Exercise aim — Wherever a line in the data holds the word "BitVec", pull that line out.

== Segment start ==

/-- INVH (R322, R229): a handler message is appended to the slot's queue; it ends a sleep. -/
def execInvh (port : Nat) (m : Msg) (s : State) : Out :=
  let d := twDie m.addr
  let slot := twSlot m.addr
  let e := (s.die d).handler (invHidx m)
  .next (
    if !hV e || !hHok e then (s.report d 0 2 m.src.toNat (BitVec.ofNat 64 (invHidx m))).respond port m 0x26 0 []
    else if m.aux ≠ hAsid e then s.respond port m 0x26 6 []
    else
      match tget s.thr slot with
      | none => s.respond port m 0x26 4 []
      | some t =>
        if t.ending then s.respond port m 0x26 4 []
        else if t.sys.asid ≠ hAsid e then s.respond port m 0x26 6 []
        else if 4 ≤ t.msgs.length then s.respond port m 0x26 2 []
        else
          (s.modThread slot fun t =>
            { t with msgs := t.msgs ++ [⟨recCode e, invA0 m, invA1 m, invSender m⟩], asleep := false, sleepUntil := none
                     boundary := t.boundary || (t.asleep && !t.sys.handler) }).respond
            port m 0x26 0 [])

/-- Is a thread pre-empted, its context in its save area or on its way back? -/
def State.preempted (s : State) (thread : Nat) : Bool :=
  (match s.group (thread / 64) with | some g => g.saved.contains (thread % 64) | none => (tget s.resumed (thread / 64)).isSome)
    || s.thr.any fun p => p.2.gid * 64 + p.2.tidx == thread && p.2.ending && p.2.saving

/-- The answer of an invocation has come (R228), from a device about a target word: a refusal goes to INVST, and of INVOKE.t to the latch.
A pre-empted sender finds it as it is restored; the answer of an ended thread is discarded (R329). -/
def State.invokeAnswered (s : State) (thread hidx : Nat) (trap : Bool) (reason dev : Nat) (tw : W64) : State :=
  if s.preempted thread then
    if reason = 0 then s else { s with rejects := s.rejects ++ [⟨thread, trap, reason, hidx, dev⟩] }
  else
    match s.thr.find? fun p => p.2.gid * 64 + p.2.tidx == thread && !p.2.ending with
    | none => s
    | some (slot, _) =>
      let s := s.modThread slot fun t => { t with sys := { t.sys with invst := invstAdd t.sys.invst false } }
      let s := s.shave (slotCluster slot) 0x07 slot 0 (2 ^ 31 + reason * 2 ^ 16 + hidx) tw 0
      if reason = 0 then s
      else
        let s := s.modThread slot (·.reject reason hidx dev)
        if trap then
          match tget s.thr slot with
          | some t => s.raiseReject slot t.sys.invst
          | none => s
        else s

/-- INVANS (R228): the answer of an invocation, or of a report to a queue's handler. -/
def execInvans (_port : Nat) (m : Msg) (s : State) : Out :=
  match s.coh.reqs.find? fun r => r.tag == m.tag with
  | none => .next s
  | some r =>
    let s := { s with coh := { s.coh with reqs := s.coh.reqs.filter (·.id != r.id) } }
    .next (match r.who with
      | .invoke _ thread hidx trap => s.invokeAnswered thread hidx trap m.aux.toNat m.src.toNat m.addr
      | .report d q => if m.aux = 0 then s else s.countErr d q
      | _ => s)

/-- WAKE at its slot (R234): a sleeping thread of the sender's ASID wakes; one that is awake keeps the latch. -/
def State.wakeSlot (s : State) (slot : Nat) (asid : BitVec 16) : State :=
  match tget s.thr slot with
  | none => s
  | some t =>
    if t.sys.asid ≠ asid ∨ t.ending then s
    else if t.asleep then s.modThread slot fun t => { t with asleep := false, sleepUntil := none }
    else s.modThread slot fun t => { t with wakeLatch := true }

/-- WAKE_MESSAGE (R234). -/
def execWakeMessage (_port : Nat) (m : Msg) (s : State) : Out := .next (s.wakeSlot (twSlot m.addr) m.aux)

end Sys2Proof.Machine
end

== Segment end ==

Exercise answer —
    if !hV e || !hHok e then (s.report d 0 2 m.src.toNat (BitVec.ofNat 64 (invHidx m))).respond port m 0x26 0 []
def State.wakeSlot (s : State) (slot : Nat) (asid : BitVec 16) : State :=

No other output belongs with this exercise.